/-- Tokens sent to the store, entry by entry from `a`; `spread` one a cycle (R101), else all in cycle `due`. -/
def CoreState.sendStore (c : CoreState) (a at_ due : Nat) (emission spread : Bool) : List Token → CoreState
  | [] => c
  | t :: ts => (c.promise emission ⟨due, .store (a % 128), t, at_⟩).sendStore (a + 1) at_ (if spread then due + 1 else due) emission spread ts

/-- The tokens of a firing in cycle `at_` sent to destination `d` of slot word `w` (R85, R88, R99, R102). -/
def CoreState.send (c : CoreState) (w d at_ due : Nat) (emission : Bool) (ts : List Token) : Sent :=
  let code := dCode d
  if code = 7 ∨ ts.isEmpty then .ok c
  else if code < 5 then c.sendMany d at_ due emission ts
  else if code < 7 then
    let cycles := if emission then (upto ts.length).map (due + ·) else [due]
    if cycles.all c.slotFree then .ok (c.sendStore (c.pointer w (code - 5)) at_ due emission emission ts) else .noSlot
  else .ok c

end Sys2Proof.Machine
end

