-- ==== Sys2Proof/Machine/RowMem.lean ====
section
/-! DEFINITION. Row memory (spec/09): handles, fill and copy, remote access, arrival counters and post rings. -/
namespace Sys2Proof.Machine

/-! ### Handles (R227, R228) -/

/-- Whether cluster `k`'s region is RUNNING. -/
def State.isRunning (s : State) (k : Nat) : Bool :=
  match s.regionOf? k with
  | some (_, g) => g.state == .running
  | none => false

/-- HANDLE_WRITE (R228). -/
def execHandleWrite (req : Req) (k : Cl) (h : Fin 64) (word : Fin 3) (value : W32) (s : State) : Res :=
  .next (let n := pgHandle k.val
         let len := field value.toNat 27 14
         let base := field value.toNat 12 0
         if !s.pageOpen req n then s
         else if s.isRunning k.val then s.count n 0 1
         else if word.val = 0 ∧ (8192 < len ∨ 8192 < base + len) then s.count n 1 1
         else s.modCl k.val fun c => { c with handles := SMap.mod c.handles h.val {} fun x =>
           match word.val with
           | 0 => { x with base := value &&& 0xEFFFDFFF#32 }
           | 1 => { x with note := value }
           | _ => { x with ring := value &&& 0x0000FFFF#32 } })

/-! ### Records of the work list that end (R286, R287) -/

/-- A descriptor of the work list is done: its record, and its signal (R286). -/
def State.finishRecord (s : State) (k : Nat) (d : PendingDesc) : State :=
  let s := if d.poster.isNone then s.modCl k fun c => { c with doneRecords := d.record :: c.doneRecords } else s
  match d.signal with
  | some h => s.arrive k h false
  | none => s

/-- A record or descriptor of list `list` is refused (R287, R296). -/
def State.refuseDesc (s : State) (k engine unit list offset : Nat) : State :=
  s.endTask k { status := 7, engine := engine, part := unit, list := list, value := offset }

/-- Whether a count is reached where a descriptor waits for one (R234). -/
def ClusterState.waitMet (c : ClusterState) (en : Bool) (h count : Nat) : Bool :=
  !en || reachedCount (c.arrival h) (BitVec.ofNat 32 count)

/-! ### Fill and copy (R229, R230) -/

def fcOp (w : Nat) : Nat := field w 127 124
def fcArrive (w : Nat) : Bool := bitAt w 123
def fcDst (w : Nat) : Nat := field w 122 117
def fcDstRow (w : Nat) : Nat := field w 116 104
def fcCount (w : Nat) : Nat := field w 103 90
def fcSrc (w : Nat) : Nat := field w 89 84
def fcSrcRow (w : Nat) : Nat := field w 83 71

/-- Whether a request holds a reserved encoding. -/
def fcReserved (w : Nat) : Bool := !(fcOp w == 1 || fcOp w == 2) || fcCount w == 0 || decide (8192 < fcCount w)

/-- Whether a request's handles, the one it waits on included, and its rows are good (R228). -/
def ClusterState.fcOk (c : ClusterState) (w : Nat) : Bool :=
  (c.handle (fcDst w)).covers (fcDstRow w) (fcCount w) && (!bitAt w 70 || (c.handle (field w 69 64)).valid)
    && (fcOp w != 2 || (c.handle (fcSrc w)).covers (fcSrcRow w) (fcCount w))

/-- FC_POST (R230): a post by a write to FC_POST3. -/
def execFcPost (req : Req) (k : Cl) (w3 : W32) (s : State) : Res :=
  .next (let n := pgRowmem k.val
         if !s.pageOpen req n then s
         else
           let p := SMap.getD (s.page n).windows req.val {}
           let w := p.w0.toNat + 2 ^ 32 * p.w1.toNat + 2 ^ 64 * p.w2.toNat + 2 ^ 96 * w3.toNat
           let full := decide (8 ≤ (s.cl k.val).fillCopy.length)
           let result := if fcReserved w then 2 else if full then 1 else 0
           let s := s.modPage n fun g => { g with windows := SMap.mod g.windows req.val {} fun x => { x with result := result } }
           if result = 0 then
             s.modCl k.val fun c => { c with fillCopy := c.fillCopy ++ [{ bits := BitVec.ofNat 2048 w, poster := some req.val }] }
           else s)

/-- A row counted where the request has ARRIVE. -/
def State.arriveIf (s : State) (k h : Nat) (on poison : Bool) : State := if on then s.arrive k h poison else s

/-- The request at the head of the fill-and-copy queue that may start now. -/
def State.fcHead (s : State) (k op : Nat) : Option (PendingDesc × List PendingDesc) :=
  match (s.cl k).fillCopy with
  | d :: rest =>
    let w := d.bits.toNat
    let c := s.cl k
    if s.halts k then none
    else if fcReserved w || !c.fcOk w then some (d, rest)
    else if fcOp w == op && c.waitMet (bitAt w 70) (field w 69 64) (field w 63 32) then some (d, rest) else none
  | [] => none

/-- A request that fails at its start (R230). -/
def State.fcRefuse (s : State) (k : Nat) (d : PendingDesc) : State :=
  match d.poster with
  | some r =>
    ((s.report (pgRowmem k) 0 0x74 (r <<< 12 + fcOp d.bits.toNat)).pulse (pgRowmem k) 7).count (pgRowmem k) 13 1
  | none => s.refuseDesc k 3 0 0 d.offset

/-- A 32-bit pattern across a row (R229). -/
def patternRow (v : Nat) : Row := { data := BitVec.ofNat 4096 ((upto 128).foldl (fun n i => n + v * 2 ^ (32 * i)) 0) }

/-- The poison of a row. -/
def Row.anyPoison (r : Row) : Bool := r.poison != 0

/-- Rows written to handle `h` from handle row `first`, each counted where `on`. -/
def State.writeRows (s : State) (k h first : Nat) (on : Bool) (rows : List Row) : State :=
  let b := ((s.cl k).handle h).baseRow
  rows.zipIdx.foldl (fun s x => (s.modCl k (·.setRow (b + first + x.2) x.1)).arriveIf k h on x.1.anyPoison) s

/-- Rows written to handle `h` by requester `r` (R213). -/
def State.moveRows (s : State) (k r h first : Nat) (on : Bool) (rows : List Row) : State :=
  (s.traffic k r (((s.cl k).handle h).baseRow + first) rows.length true).writeRows k h first on rows

/-- Rows of handle `h`. -/
def ClusterState.rowsOf (c : ClusterState) (k h first n : Nat) : List Row :=
  (upto n).map fun i => c.row k ((c.handle h).baseRow + first + i)

/-- The bursts of a copy (R230): up to 8 rows read into the latch, where each lands 4 cycles later (R212), then written; from the
last rows down where the destination starts inside the source range. -/
def copyBursts (src dst n ready : Nat) : List RowRequest :=
  let m := (n + 7) / 8
  (upto m).flatMap fun i =>
    let i := if src < dst ∧ dst < src + n then m - 1 - i else i
    let rows := min 8 (n - 8 * i)
    [{ spans := [(src + 8 * i, rows)], ready := ready }, { spans := [(dst + 8 * i, rows)], write := true, ready := ready, gap := 4 }]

== Problem details ==
Give again exactly, and only, the lines above starting at the one with "def CoreState.send (c" and ending at the one with "s.arrive k h false".

== Result ==
def CoreState.send (c : CoreState) (w d at_ due : Nat) (emission : Bool) (ts : List Token) : Sent :=
  let code := dCode d
  if code = 7 ∨ ts.isEmpty then .ok c
  else if code < 5 then c.sendMany d at_ due emission ts
  else if code < 7 then
    let cycles := if emission then (upto ts.length).map (due + ·) else [due]
    if cycles.all c.slotFree then .ok (c.sendStore (c.pointer w (code - 5)) at_ due emission emission ts) else .noSlot
  else .ok c

end Sys2Proof.Machine
end

-- ==== Sys2Proof/Machine/RowMem.lean ====
section
/-! DEFINITION. Row memory (spec/09): handles, fill and copy, remote access, arrival counters and post rings. -/
namespace Sys2Proof.Machine

/-! ### Handles (R227, R228) -/

/-- Whether cluster `k`'s region is RUNNING. -/
def State.isRunning (s : State) (k : Nat) : Bool :=
  match s.regionOf? k with
  | some (_, g) => g.state == .running
  | none => false

/-- HANDLE_WRITE (R228). -/
def execHandleWrite (req : Req) (k : Cl) (h : Fin 64) (word : Fin 3) (value : W32) (s : State) : Res :=
  .next (let n := pgHandle k.val
         let len := field value.toNat 27 14
         let base := field value.toNat 12 0
         if !s.pageOpen req n then s
         else if s.isRunning k.val then s.count n 0 1
         else if word.val = 0 ∧ (8192 < len ∨ 8192 < base + len) then s.count n 1 1
         else s.modCl k.val fun c => { c with handles := SMap.mod c.handles h.val {} fun x =>
           match word.val with
           | 0 => { x with base := value &&& 0xEFFFDFFF#32 }
           | 1 => { x with note := value }
           | _ => { x with ring := value &&& 0x0000FFFF#32 } })

/-! ### Records of the work list that end (R286, R287) -/

/-- A descriptor of the work list is done: its record, and its signal (R286). -/
def State.finishRecord (s : State) (k : Nat) (d : PendingDesc) : State :=
  let s := if d.poster.isNone then s.modCl k fun c => { c with doneRecords := d.record :: c.doneRecords } else s
  match d.signal with
  | some h => s.arrive k h false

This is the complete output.